Activity.
When you reach the line in the data below that contains "rw [← laneReads_eq] at hr", please start repeating lines exactly, and stop after the line that contains "intro s d a", repeating nothing else.

Dataset entries
-- ==== Sys2Proof/Proofs/Misaligned.lean ====
section
/-! PROOFS. O10: a memory instruction looks at its address before it translates it (R144, R148, R149, R152, R153, R155, R158, R167 to
R169). -/

namespace Sys2Proof.Machine

open Sys2Proof Sys2Proof.Safety

variable {s : State} {n : Nat} {rest : List Nat}

/-- A cause with INDEX 0 is one without (R329). -/
theorem State.trapIdx_zero (s : State) (cause : Nat) (tval : Word) : s.trapIdx cause 0 tval = s.trap cause tval := rfl

/-- The first active lane that is not aligned ends the translation of the lanes (R169). -/
theorem State.lanesXl_misaligned {ty : Nat} {write : Bool} {va : Nat → Word} (ha : (va n).toNat % (width ty / 8) ≠ 0) :
    s.lanesXl ty write va (n :: rest) = (s, .error (0x043, 0, va n)) := if_pos ha

section
variable {i : Instr} {reads : List Nat} {d r a b : Reg} {m : MReg} {ty : BitVec 3} {w : BitVec 2} {va : Slot → Nat → Word}

theorem laneLoad_misaligned (hact : activeLanes (s.slot.rm m) ty.toNat = n :: rest)
    (hr : vloadReady s (reads ++ (if m = 0 then [] else [vr d])) w d) (ha : (va s.slot n).toNat % (width ty.toNat / 8) ≠ 0) :
    laneLoad i reads d m ty w va s = s.trap 0x043 (va s.slot n) := by
  rw [← laneReads_eq] at hr
  rw [laneLoad, issue_ready hr]
  dsimp only
  rw [hact, State.lanesXl_misaligned ha]
  exact State.trapIdx_zero ..

theorem execVscat_misaligned (hact : activeLanes (s.slot.rm m) ty.toNat = n :: rest) (hr : vscatReady s r a b m ty w)
    (ha : (s.slot.rx a + laneIndex (s.slot.rv b) n).toNat % (width ty.toNat / 8) ≠ 0) :
    execVscat r a b m ty w s = s.trap 0x043 (s.slot.rx a + laneIndex (s.slot.rv b) n) := by
  rw [execVscat, issue_ready hr]
  dsimp only
  rw [hact, State.lanesXl_misaligned ha]
  exact State.trapIdx_zero ..

end

/-- Settles O10. -/
theorem misalignedAccessesTrapBeforeTranslation : Obligations.misaligned_accesses_trap_before_translation := by
  intro s d a b w z2 z o k p ty m off off2 line tk sum holdL holdS
  refine ⟨fun hr => ⟨fun ha => ?_, fun ha => ?_⟩, fun hr => ⟨fun ha => ?_, fun ha => ?_⟩, fun hr ha => ?_, fun hr ha => ?_,
    fun ha => ⟨fun hr => ?_, fun hr => ?_, fun hr => ?_⟩, fun hr ha => ?_, fun hr ha => ?_, fun hr ha => ?_, fun hr ha => ?_,
    fun i rest hact => ⟨fun hr ha => ?_, fun hr ha => ?_, fun hr ha => ?_⟩⟩
  · exact ⟨(exec_ld ..).trans (loadForm_misaligned hr ha), (exec_ldS ..).trans (loadForm_misaligned hr ha)⟩
  · exact ⟨(exec_ldFeKeep ..).trans (feLoad_misaligned hr ha), (exec_ldFeTake ..).trans (feLoad_misaligned hr ha)⟩
  · exact (exec_st ..).trans (storeForm_misaligned hr ha)
  · exact (exec_stFe ..).trans (feStore_misaligned hr ha)
  · exact ⟨(exec_ldIndexed ..).trans (loadForm_misaligned hr ha), (exec_ldSIndexed ..).trans (loadForm_misaligned hr ha),
      (exec_ldFeKeepIndexed ..).trans (feLoad_misaligned hr ha), (exec_ldFeTakeIndexed ..).trans (feLoad_misaligned hr ha)⟩
  · exact ⟨(exec_stIndexed ..).trans (storeForm_misaligned hr ha), (exec_stFeIndexed ..).trans (feStore_misaligned hr ha)⟩
  · exact ⟨(exec_aadd ..).trans (atomicForm_misaligned hr ha), (exec_aand ..).trans (atomicForm_misaligned hr ha),
      (exec_aor ..).trans (atomicForm_misaligned hr ha), (exec_axor ..).trans (atomicForm_misaligned hr ha),
      (exec_amin ..).trans (atomicForm_misaligned hr ha), (exec_amax ..).trans (atomicForm_misaligned hr ha),
      (exec_aminN ..).trans (atomicForm_misaligned hr ha), (exec_amaxN ..).trans (atomicForm_misaligned hr ha),
      (exec_aswap ..).trans (atomicForm_misaligned hr ha)⟩
  · exact (exec_acas ..).trans (atomicForm_misaligned hr ha)
  · exact (exec_anadd ..).trans (execAnadd_misaligned hr ha)
  · exact (exec_ldt ..).trans (execLdt_misaligned hr ha)
  · exact ⟨(exec_vld ..).trans (execVld_misaligned hr ha), (exec_vldRaw ..).trans (execVldRaw_misaligned hr ha)⟩
  · exact ⟨(exec_vst ..).trans (execVst_misaligned hr ha), (exec_vstRaw ..).trans (execVstRaw_misaligned hr ha)⟩
  · exact (exec_rdmScratchpad ..).trans (execRdmScratchpad_misaligned hr ha)
  · exact (exec_vlds ..).trans (laneLoad_misaligned hact hr ha)
  · exact (exec_vgath ..).trans (laneLoad_misaligned hact hr ha)
  · exact (exec_vscat ..).trans (execVscat_misaligned hact (by rw [vscatReady, hact]; exact hr) ha)

end Sys2Proof.Machine
end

Response box.
  rw [← laneReads_eq] at hr
  rw [laneLoad, issue_ready hr]
  dsimp only
  rw [hact, State.lanesXl_misaligned ha]
  exact State.trapIdx_zero ..

theorem execVscat_misaligned (hact : activeLanes (s.slot.rm m) ty.toNat = n :: rest) (hr : vscatReady s r a b m ty w)
    (ha : (s.slot.rx a + laneIndex (s.slot.rv b) n).toNat % (width ty.toNat / 8) ≠ 0) :
    execVscat r a b m ty w s = s.trap 0x043 (s.slot.rx a + laneIndex (s.slot.rv b) n) := by
  rw [execVscat, issue_ready hr]
  dsimp only
  rw [hact, State.lanesXl_misaligned ha]
  exact State.trapIdx_zero ..

end

/-- Settles O10. -/
theorem misalignedAccessesTrapBeforeTranslation : Obligations.misaligned_accesses_trap_before_translation := by
  intro s d a b w z2 z o k p ty m off off2 line tk sum holdL holdS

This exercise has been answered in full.